───── Data extracts ─────
-- ==== Sys2Proof/Machine/Operands.lean ====
section
/-! DEFINITION. Machine/Operands.lean: width conversions (R14), the descriptor registers by name and as operands (R302,
R112), the geometry of tiles (R420, R421) and the addresses of every element a command touches (R214 to R217). -/

namespace Sys2Proof

/-! ### Element sizes -/

/-- Destination element size E in bytes (R216). -/
def Kernel.elemSize : Kernel → Nat
  | .quant .u8 => 1
  | .quant .i8 => 1
  | .quant .i16 => 2
  | .quant .i32 => 4
  | .float => 4

/-- Size of a packed operand element in bytes: 8-bit integers or binary32 (R204). -/
def Kernel.packedSize : Kernel → Nat
  | .quant _ => 1
  | .float => 4

/-- Depth values taken per iteration: INT_UNROLL = 4 or FLOAT_UNROLL = 1 (R8, R9). -/
def Kernel.unroll : Kernel → Nat
  | .quant _ => 4
  | .float => 1

/-- The per-row multiplier arrays are read: GEMM_Q, PERCHANNEL = 1 and a destination other than I32 (R119, R201). -/
def Latch.usesMultArrays (l : Latch) : Bool :=
  match l.kernel with
  | .quant .i32 => false
  | .quant _ => l.flags.perch
  | .float => false

end Sys2Proof

namespace Sys2Proof.Machine

/-! ### Width conversions (R14) -/

/-- `s_32`: the two's-complement reading of a word. -/
def s32 (w : Word) : Int := w.toInt

/-- `trunc_32`: the low 32 bits of an integer. -/
def trunc32 (v : Int) : Word := BitVec.ofInt 32 v

/-- `wrap32`: the 32-bit two's-complement wrap of an integer. -/
def wrap32 (v : Int) : Int := s32 (trunc32 v)

/-! ### Eights and tiles -/

/-- The thing at index `i`, for i below 8. -/
def Oct.get {α : Type} (o : Oct α) : Nat → α
  | 0 => o.x0
  | 1 => o.x1
  | 2 => o.x2
  | 3 => o.x3
  | 4 => o.x4
  | 5 => o.x5
  | 6 => o.x6
  | _ => o.x7

/-- Eight things from their indices 0 to 7. -/
def Oct.ofFn {α : Type} (f : Nat → α) : Oct α := ⟨f 0, f 1, f 2, f 3, f 4, f 5, f 6, f 7⟩

/-- Eight things, if each of them is there. -/
def Oct.all? {α : Type} (f : Nat → Option α) : Option (Oct α) := do
  let x0 ← f 0
  let x1 ← f 1
  let x2 ← f 2
  let x3 ← f 3
  let x4 ← f 4
  let x5 ← f 5
  let x6 ← f 6
  let x7 ← f 7
  return ⟨x0, x1, x2, x3, x4, x5, x6, x7⟩

/-- `ACC[c][r]` and its like (R15). -/
def Oct.at {α : Type} (t : Tile α) (c r : Nat) : α := (t.get c).get r

/-- A tile from its columns and rows. -/
def tileOf {α : Type} (f : Nat → Nat → α) : Tile α := Oct.ofFn fun c => Oct.ofFn fun r => f c r

/-! ### Descriptor registers -/

/-- The offset of a descriptor register in the window (R100). -/
def DescReg.offset : DescReg → Nat
  | .lhsBaseLo => 0x020
  | .lhsBaseHi => 0x024
  | .rhsBaseLo => 0x028
  | .rhsBaseHi => 0x02C
  | .dstBaseLo => 0x030
  | .dstBaseHi => 0x034
  | .biasLo => 0x038
  | .biasHi => 0x03C
  | .lhsSumsLo => 0x040
  | .lhsSumsHi => 0x044
  | .rhsSumsLo => 0x048
  | .rhsSumsHi => 0x04C
  | .multFpPtrLo => 0x050
  | .multFpPtrHi => 0x054
  | .multExpPtrLo => 0x058
  | .multExpPtrHi => 0x05C
  | .lhsStride => 0x060
  | .rhsStride => 0x064
  | .dstStride => 0x068
  | .depth => 0x06C
  | .startRow => 0x070
  | .lastRow => 0x074
  | .startCol => 0x078
  | .lastCol => 0x07C
  | .dstRows => 0x080
  | .dstCols => 0x084
  | .lhsZp => 0x088
  | .rhsZp => 0x08C
  | .dstZp => 0x090
  | .prodZpDepth => 0x094
  | .multFp => 0x098
  | .multExp => 0x09C
  | .clampMin => 0x0A0
  | .clampMax => 0x0A4

/-- The descriptor registers in the order of their offsets (R100). -/
def DescReg.list : List DescReg :=
  [.lhsBaseLo, .lhsBaseHi, .rhsBaseLo, .rhsBaseHi, .dstBaseLo, .dstBaseHi, .biasLo, .biasHi, .lhsSumsLo, .lhsSumsHi,
    .rhsSumsLo, .rhsSumsHi, .multFpPtrLo, .multFpPtrHi, .multExpPtrLo, .multExpPtrHi] ++
  [.lhsStride, .rhsStride, .dstStride, .depth, .startRow, .lastRow, .startCol, .lastCol, .dstRows, .dstCols,
    .lhsZp, .rhsZp, .dstZp, .prodZpDepth, .multFp, .multExp, .clampMin, .clampMax]

/-- The register at an offset of the window (R100); every other offset is reserved (R102). -/
def regAt (offset : Nat) : RegName :=
  if offset = 0x000 then .id
  else if offset = 0x004 then .version
  else if offset = 0x008 then .cmd
  else if offset = 0x00C then .status
  else if offset = 0x010 then .irqEn
  else if offset = 0x014 then .errCause
  else if offset = 0x018 then .errInfo
  else match DescReg.list.find? (fun r => r.offset == offset) with
    | some r => .desc r
    | none => .reserved

/-- The value of a descriptor register. -/
def Descriptor.get (d : Descriptor) : DescReg → Word
  | .lhsBaseLo => d.lhsBaseLo
  | .lhsBaseHi => d.lhsBaseHi
  | .rhsBaseLo => d.rhsBaseLo
  | .rhsBaseHi => d.rhsBaseHi
  | .dstBaseLo => d.dstBaseLo
  | .dstBaseHi => d.dstBaseHi
  | .biasLo => d.biasLo
  | .biasHi => d.biasHi
  | .lhsSumsLo => d.lhsSumsLo
  | .lhsSumsHi => d.lhsSumsHi
  | .rhsSumsLo => d.rhsSumsLo
  | .rhsSumsHi => d.rhsSumsHi
  | .multFpPtrLo => d.multFpPtrLo
  | .multFpPtrHi => d.multFpPtrHi
  | .multExpPtrLo => d.multExpPtrLo
  | .multExpPtrHi => d.multExpPtrHi
  | .lhsStride => d.lhsStride
  | .rhsStride => d.rhsStride
  | .dstStride => d.dstStride
  | .depth => d.depth
  | .startRow => d.startRow
  | .lastRow => d.lastRow
  | .startCol => d.startCol
  | .lastCol => d.lastCol
  | .dstRows => d.dstRows
  | .dstCols => d.dstCols
  | .lhsZp => d.lhsZp
  | .rhsZp => d.rhsZp
  | .dstZp => d.dstZp
  | .prodZpDepth => d.prodZpDepth
  | .multFp => d.multFp
  | .multExp => d.multExp
  | .clampMin => d.clampMin
  | .clampMax => d.clampMax

/-- A write stores all 32 bits of one descriptor register (R104). -/
def Descriptor.set (d : Descriptor) (v : Word) : DescReg → Descriptor
  | .lhsBaseLo => { d with lhsBaseLo := v }
  | .lhsBaseHi => { d with lhsBaseHi := v }
  | .rhsBaseLo => { d with rhsBaseLo := v }
  | .rhsBaseHi => { d with rhsBaseHi := v }
  | .dstBaseLo => { d with dstBaseLo := v }
  | .dstBaseHi => { d with dstBaseHi := v }
  | .biasLo => { d with biasLo := v }
  | .biasHi => { d with biasHi := v }
  | .lhsSumsLo => { d with lhsSumsLo := v }
  | .lhsSumsHi => { d with lhsSumsHi := v }
  | .rhsSumsLo => { d with rhsSumsLo := v }
  | .rhsSumsHi => { d with rhsSumsHi := v }
  | .multFpPtrLo => { d with multFpPtrLo := v }
  | .multFpPtrHi => { d with multFpPtrHi := v }
  | .multExpPtrLo => { d with multExpPtrLo := v }
  | .multExpPtrHi => { d with multExpPtrHi := v }
  | .lhsStride => { d with lhsStride := v }
  | .rhsStride => { d with rhsStride := v }
  | .dstStride => { d with dstStride := v }
  | .depth => { d with depth := v }
  | .startRow => { d with startRow := v }
  | .lastRow => { d with lastRow := v }
  | .startCol => { d with startCol := v }
  | .lastCol => { d with lastCol := v }
  | .dstRows => { d with dstRows := v }
  | .dstCols => { d with dstCols := v }
  | .lhsZp => { d with lhsZp := v }
  | .rhsZp => { d with rhsZp := v }
  | .dstZp => { d with dstZp := v }
  | .prodZpDepth => { d with prodZpDepth := v }
  | .multFp => { d with multFp := v }
  | .multExp => { d with multExp := v }
  | .clampMin => { d with clampMin := v }
  | .clampMax => { d with clampMax := v }

/-- A descriptor register as an s32 operand (R302). -/
def State.sreg (s : State) (r : DescReg) : Int := s32 (s.desc.get r)

/-- A descriptor register as a u32 operand (R302). -/
def State.ureg (s : State) (r : DescReg) : Nat := (s.desc.get r).toNat

/-- The low half of a pointer. -/
def Ptr.lo : Ptr → DescReg
  | .lhsBase => .lhsBaseLo
  | .rhsBase => .rhsBaseLo
  | .dstBase => .dstBaseLo
  | .bias => .biasLo
  | .lhsSums => .lhsSumsLo
  | .rhsSums => .rhsSumsLo
  | .multFpPtr => .multFpPtrLo
  | .multExpPtr => .multExpPtrLo

/-- The high half of a pointer. -/
def Ptr.hi : Ptr → DescReg
  | .lhsBase => .lhsBaseHi
  | .rhsBase => .rhsBaseHi
  | .dstBase => .dstBaseHi
  | .bias => .biasHi
  | .lhsSums => .lhsSumsHi
  | .rhsSums => .rhsSumsHi
  | .multFpPtr => .multFpPtrHi
  | .multExpPtr => .multExpPtrHi

/-- A pointer operand: `u_64({HI, LO})` (R112). -/
def State.ptr (s : State) (p : Ptr) : Nat := s.ureg p.hi * 2 ^ 32 + s.ureg p.lo

/-! ### Tile geometry (R420, R421)

The six geometry registers are s32. The functions below read them as naturals: a command computes with them only after
R411's check, which leaves each of them at least 0. -/

/-- A geometry register, or DEPTH, after its check. -/
def State.nreg (s : State) (r : DescReg) : Nat := (s.sreg r).toNat

/-- NRB, the number of row blocks (R420). -/
def State.rowBlocks (s : State) : Nat := (s.nreg .lastRow - s.nreg .startRow) / 8 + 1

/-- NCB, the number of column blocks (R420). -/
def State.colBlocks (s : State) : Nat := (s.nreg .lastCol - s.nreg .startCol) / 8 + 1

/-- The tile's first row (R420). -/
def State.rowOf (s : State) (rb : Nat) : Nat := s.nreg .startRow + 8 * rb

/-- The tile's first column (R420). -/
def State.colOf (s : State) (cb : Nat) : Nat := s.nreg .startCol + 8 * cb

/-- residual_rows (R421). -/
def State.residualRows (s : State) (rb : Nat) : Nat := min (s.nreg .dstRows - s.rowOf rb) 8

/-- residual_cols (R421). -/
def State.residualCols (s : State) (cb : Nat) : Nat := min (s.nreg .dstCols - s.colOf cb) 8

/-- The tiles (cb, rb) in column-major order: column blocks outside, row blocks inside (R420). -/
def State.tiles (s : State) : List (Nat × Nat) :=
  (List.range s.colBlocks).flatMap fun cb => (List.range s.rowBlocks).map fun rb => (cb, rb)

/-- Iterations of the depth loop: DEPTH/4 chunks (R501) or DEPTH steps (R903). -/
def State.depthSteps (s : State) (k : Kernel) : Nat := s.nreg .depth / k.unroll

/-! ### Addresses -/

/-- `lhs_blk(rb)` (R214, R215). -/
def State.lhsBlk (s : State) (k : Kernel) (rb : Nat) : Nat :=
  s.ptr .lhsBase + k.packedSize * 8 * rb * s.ureg .lhsStride

/-- `rhs_blk(cb)` (R214, R215). -/
def State.rhsBlk (s : State) (k : Kernel) (cb : Nat) : Nat :=
  s.ptr .rhsBase + k.packedSize * 8 * cb * s.ureg .rhsStride

/-- Element `i` of a side array, indexed by absolute row or column (R217). -/
def State.sideAddr (s : State) (p : Ptr) (i : Nat) : Nat := s.ptr p + 4 * i

/-- `dst_addr(i, j)` of the absolute row and column (R216). -/
def State.dstAddr (s : State) (k : Kernel) (i j : Nat) : Nat :=
  s.ptr .dstBase + k.elemSize * ((i - s.nreg .startRow) + (j - s.nreg .startCol) * s.ureg .dstStride)

/-! ### Which arrays a command reads (R201) -/

/-- lhs_sums is read: GEMM_Q, HAS_LHS_SUMS = 1 and RHS_ZP not 0 (R117, R201). -/
def State.usesLhsSums (s : State) (l : Latch) : Bool :=
  match l.kernel with
  | .quant _ => l.flags.lsums && decide (s.sreg .rhsZp ≠ 0)
  | .float => false

/-- rhs_sums is read: GEMM_Q, HAS_RHS_SUMS = 1 and LHS_ZP not 0 (R118, R201). -/
def State.usesRhsSums (s : State) (l : Latch) : Bool :=
  match l.kernel with
  | .quant _ => l.flags.rsums && decide (s.sreg .lhsZp ≠ 0)
  | .float => false

/-- A side array's element, 4 bytes (R217); none if it lies outside the launch memory. -/
def State.sideWord? (s : State) (p : Ptr) (i : Nat) : Option Word :=
  (s.mem.read? (s.sideAddr p i) 4).map (BitVec.ofNat 32)

/-- A side array's element for lane `i` of a tile whose first `n` rows or columns are valid, the first of them at absolute
index `first`. A masked lane is not read and holds 0 (R430). An array that is not used is not read at all. -/
def State.sideLane? (s : State) (p : Ptr) (used : Bool) (first n i : Nat) : Option Word :=
  if used && decide (i < n) then s.sideWord? p (first + i) else some 0

/-- A side array's elements for the eight lanes of a tile (R430). -/
def State.sideVec? (s : State) (p : Ptr) (used : Bool) (first n : Nat) : Option (Oct Word) :=
  Oct.all? (s.sideLane? p used first n)

end Sys2Proof.Machine
end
─────
What to produce: Every line above in which the word "bytes" occurs needs to be copied.

Your response:
/-- Destination element size E in bytes (R216). -/
/-- Size of a packed operand element in bytes: 8-bit integers or binary32 (R204). -/
/-- A side array's element, 4 bytes (R217); none if it lies outside the launch memory. -/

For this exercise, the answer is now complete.